You can not make a shortcut through life with words, you have to experience it. Only one sentence worked: You will be all right, don’t worry.
I think I would like to hear that from my very old dying self now: Everything will be fine, don’t worry you young prick!”
Barna, in his own words:“It is hard to be gay in Hungary, but everything depends on your lifestyle. So if you have the right friends, if you have the right profession and workplace–if you have the right life for the gayness you can live in peace. The society isn’t open enough for the gayness. I think the reason is that we are really simple in the society. If you are walking down the street in Budapest you can see only Hungarians and whites and that’s it. We don’t have any other nationalities in our society, we don’t have immigrants, this is why in Budapest it is so strange to be black, Asian, or to be gay.

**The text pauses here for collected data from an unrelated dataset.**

@[simp] theorem State.indexMissing_store (s : State) : s.indexMissing.store = s.store := by
  rw [State.indexMissing_eq]; simp only []; split <;> simp
@[simp] theorem State.indexMissing_expander (s : State) : s.indexMissing.expander = s.expander := by
  rw [State.indexMissing_eq]; simp only []; split <;> simp
@[simp] theorem State.indexMissing_engine (s : State) : s.indexMissing.engine = s.engine := by
  rw [State.indexMissing_eq]; simp only []; split <;> simp
@[simp] theorem State.indexMissing_ring (s : State) : s.indexMissing.ring = s.ring := by
  rw [State.indexMissing_eq]; simp only []; split <;> simp
@[simp] theorem State.indexMissing_homes (s : State) : s.indexMissing.homes = s.homes := by
  rw [State.indexMissing_eq]; simp only []; split <;> simp
@[simp] theorem State.indexMissing_inReset (s : State) : s.indexMissing.inReset = s.inReset := by
  rw [State.indexMissing_eq]; simp only []; split <;> simp
@[simp] theorem State.indexMissing_choices (s : State) : s.indexMissing.choices = s.choices := by
  rw [State.indexMissing_eq]; simp only []; split <;> simp
@[simp] theorem State.indexMissing_pending (s : State) : s.indexMissing.pending = s.pending := by
  rw [State.indexMissing_eq]; simp only []; split <;> simp

/-- A missing index keeps what its parts keep, and so does its settlement before the next increment. -/
theorem State.settleIndex_keeps {P : State → Prop} (tracker : ∀ s t, P s → P { s with tracker := t })
    (report : ∀ s tag angle, P s → P (s.reportNode .indexMissing tag angle)) (hold : ∀ s d, P s → P (s.requestHold d))
    (boundary : ∀ s f t, P s → P (s.boundary f t)) {s : State} (h : P s) : P s.indexMissing ∧ P s.settleIndex := by
  have handed := hold _ true (report s s.currentTag s.tracker.angle h)
  have missing : P s.indexMissing := by
    rw [State.indexMissing_eq]
    refine tracker _ _ ?_
    split
    · exact boundary _ _ _ handed
    · exact handed
  refine ⟨missing, ?_⟩
  unfold State.settleIndex
  split
  · exact missing
  · exact h

/-! ### The catch-up (R145, R146) -/

/-- The evaluation of a catch-up's completion makes the node RUNNING, or leaves the state. -/
theorem State.evaluateCatchup_cases (s : State) :
    s.evaluateCatchup = s
      ∨ (s.node.state = .catchup ∧ catchupReached s = true
        ∧ s.evaluateCatchup = { s with node := { s.node.enter .running with catchup := noTargets } }) := by
  unfold State.evaluateCatchup
  split
  · rename_i h
    exact Or.inr ⟨h.1, h.2, rfl⟩
  · exact Or.inl rfl

/-- The catch-up begins in CATCHUP with a target for each MOTION bar, and its completion is evaluated. -/
theorem State.beginCatchup_eq (s : State) :
    s.beginCatchup = State.evaluateCatchup
      { s with
        node := { s.node.enter .catchup with catchup := Vector.ofFn (catchupTarget s) }
        bars := giveCatchup s (Vector.ofFn (catchupTarget s)) } := by
  unfold State.beginCatchup
  rfl

end Sys2Proof.Machine
end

It’s not impossible to walk hand in hand on the street with your boyfriend, but it’s not safe. You cannot feel comfortable. You might not have to feel afraid about any violence, but for the girls it is easier. So if you are a lesbian, I think it is more OK to walk hand in hand. But if you are a gay guy, it’s not the best option and I would not recommend it.
It’s not possible to get married for gays. You can get a document about your relationship, but that’s not marriage. We are about halfway, but I think in the near future, this can be changed.

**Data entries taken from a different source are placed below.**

-- ==== Sys2Proof/Tests/Slice0.lean ====
section
/-!
SUPPORT. Tests: the checks of WellFormed refuse ill-formed commands; the spec's worked examples; and, for each obligation
with hypotheses, a state and operands that meet them together.
-/

namespace Sys2Proof.Tests

open Sys2Proof Sys2Proof.Machine

/-! ### Well-formedness -/

def blankSlot : Slot := ⟨0, 0, 0, 0, 0, 0⟩
def frame (tag : Word) (bank : Byte) (os : List Override) : CourseFrame := ⟨tag, 0, bank, os, Vector.replicate 8 blankSlot⟩
def noArgs : Args := ⟨0, 0, 0, 0, 0, 0⟩
def service (reply : Bool) (dest op : Byte) (data : List Word) : ServiceFrame := ⟨reply, dest, 0, op, noArgs, data, 255⟩
def env (data : List Word) : Envelope := ⟨0, noArgs, data, 255⟩

theorem test_wf_refuses_256_overrides : (Instr.courseFrame (frame 1 0 (List.replicate 256 ⟨0, 0, 0⟩))).wf = false := by decide +kernel
theorem test_wf_takes_255_overrides : (Instr.courseFrame (frame 1 0 (List.replicate 255 ⟨0, 0, 0⟩))).wf = true := by decide +kernel
theorem test_wf_refuses_33_words_passed : (Instr.serviceFramePass (service true 1 1 (List.replicate 33 0))).wf = false := by
  decide
theorem test_wf_refuses_33_words_sent : (Instr.load (env (List.replicate 33 0)) 0 32).wf = false := by decide
theorem test_wf_takes_32_words : (Instr.load (env (List.replicate 32 0)) 0 32).wf = true := by decide
theorem test_wf_refuses_clean_as_corrupt :
    (Instr.corruptFrame (received (cleanFrameOf (serviceBody (service true 1 9 []))))).wf = false := by decide +kernel
theorem test_wf_takes_short_as_corrupt : (Instr.corruptFrame [⟨165, true⟩]).wf = true := by decide
theorem test_wf_refuses_known_op : (Instr.unknownOp (env []) 14).wf = false := by decide
theorem test_wf_takes_op_15 : (Instr.unknownOp (env []) 15).wf = true := by decide
theorem test_wf_refuses_known_parameter : (Instr.unknownParameter (env []) 38 0 0).wf = false := by decide
theorem test_wf_takes_parameter_12 : (Instr.unknownParameter (env []) 12 0 0).wf = true := by decide

/-! ### The spec's worked examples -/

/-- R174: the characters 49 to 57 give the CRC 10673. -/
theorem test_crc_of_digits : crc [49, 50, 51, 52, 53, 54, 55, 56, 57] = 10673 := by decide +kernel

/-- The ramp of chapter 4's worked example, timebase counts. -/
def ramp8 : List Nat := [4000, 2800, 2200, 1800, 1500, 1300, 1150, 1000]

theorem test_move_time_20_steps : moveTime ramp8 20 = 35500 := by decide
theorem test_move_time_120_steps : moveTime ramp8 120 = 135500 := by decide
theorem test_move_time_5_steps : moveTime ramp8 5 = 15800 := by decide
theorem test_move_time_12_steps : moveTime ramp8 12 = 27200 := by decide
theorem test_peak_period_of_5_steps : (List.range 5).map (fun k => periodAfter ramp8 5 (k + 1))
    = [4000, 2800, 2200, 2800, 4000] := by decide

/-- Chapter 6's worked example: the requirement of bar 3 and its ceiling, and the due check's limit period. -/
theorem test_planning_course_41 : requirement 135500 280 = 696858 ∧ ceilingOf 696858 = 861 := by decide
theorem test_ceiling_bounds : ceilingOf 9155 = 65535 ∧ ceilingOf 9156 = 65530 ∧ ceilingOf 16777215 = 35 := by decide
theorem test_due_check_margin : dueCheckPasses 740412 696858 16 = true ∧ dueCheckPasses 740411 696858 16 = false := by decide

/-- R20 to R22: a word written clean and then read with one or two of its bits wrong. -/
theorem test_check_code :
    (readOutcome (storedOf 0x1234)).severity = none
      ∧ (readOutcome (storedOf 0x1234 ^^^ BitVec.twoPow 22 21)).severity = some .correctable
      ∧ (readOutcome (storedOf 0x1234 ^^^ BitVec.twoPow 22 3)).data = 0x1234
      ∧ (readOutcome (storedOf 0x1234 ^^^ BitVec.twoPow 22 3 ^^^ BitVec.twoPow 22 0)).severity = some .uncorrectable := by
  decide +kernel

/-- The memory right after reset is in canonical form. -/
theorem test_reset_memory_wf : State.reset.store.words.wf = true := by decide

/-- No row of the table has bits: no word spells a command. -/
theorem test_decode_none : decodeTableWord 8 0 = none := rfl

/-! ### States for the witnesses -/

/-- A course record with every plan to needle 1. -/
def record (tag : Word) : CourseRecord :=
  { blankRecord with
    tag := tag
    plans := Vector.replicate 16 { source := .table, lead := 1, trail := 1, clamped := false, underlap := 0, overlap := 0 } }

/-- A class that is VALID with a one-entry ramp. -/
def goodClass : DriveClass :=
  { spn := 20, length := 1, state := .valid, ramp := some [500], table := some (moveTable [500] 20), outcome := .done }

/-- Right after reset, with the store READY and the classes VALID. -/
def ready : State :=
  { State.reset with
    store := { Store.initial with state := .ready, clearLeft := 0 }
    engine := { classes := Vector.replicate 4 goodClass, commit := none } }

/-- A node in a state, at an angle, with the given records pending. -/
def at' (st : NodeState) (angle : Nat) (pending : List CourseRecord) : State :=
  { ready with
    tracker := { ready.tracker with angle := angle, angleValid := true }
    node := { Node.initial with state := st, stopReq := st.asserts }
    queue := { history := [record 1], current := some (record 2), pending := pending,
               expected := some (if pending = [] then 3 else 4), dueCheck := none } }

I’m recently after a separation, and I’m trying to organize my feelings. I would really like to survive my feelings and I would really like to rebuild my life and the things around me. I would feel successful if I could stay open in my heart for the future. I really don’t want to stay sorrowful and sad like I am now. I’m just trying to open up my heart and my mind.”
Andrea, in his own words:“(Being gay) means not lying to myself.
(With regards to successes) my activism, which is starting to be heard internationally. I have always been very critical towards both the conservative views of the Church and the violent ways of the homophobic far right. Starting from last year after a provocative performance at Budapest Pride I have been receiving tons of death threats, my personal data including home address and workplace were published in nazi forums and I had to move apartment several times fearing for my safety. Now I’m waiting for authorities to finally start investigating my case. I believe it will be a long and intense trial.
Of all my coming outs, the funniest one is probably the one I had with my mother. I was home in Italy visiting, and told my mom I had found a new flat for rent in Budapest. Then I added I was moving in with a friend. Then I told her this friend is a very special one. Then I told this friend is a guy. And then I told her that we are a couple. Last but not least, I also told her that he was downstairs, waiting to come up and introduce himself. We were having lunch, and I still clearly remember how she basically froze with the spoon full of soup in front of her mouth, her eyes staring into nothing. Not one word (or movement) for a very awkward minute. She knew I had some things with guys, but until then she also saw me with girls, so she thought my gay “thing” was just a phase. She refused to meet him that day, but did see him one day later. By the third day she bought us gifts for the house and told me she liked my taste in men.
There are tons of things to do in Budapest for the LGBTQ community – parties, festivals, sports groups and cultural events. I just wish the community were more courageous and would speak up against bullying, in addition to the fact that I think we should impose ourselves a lot more in the political debate.
(Advice to my younger self) I wish I would have started being an activist sooner.”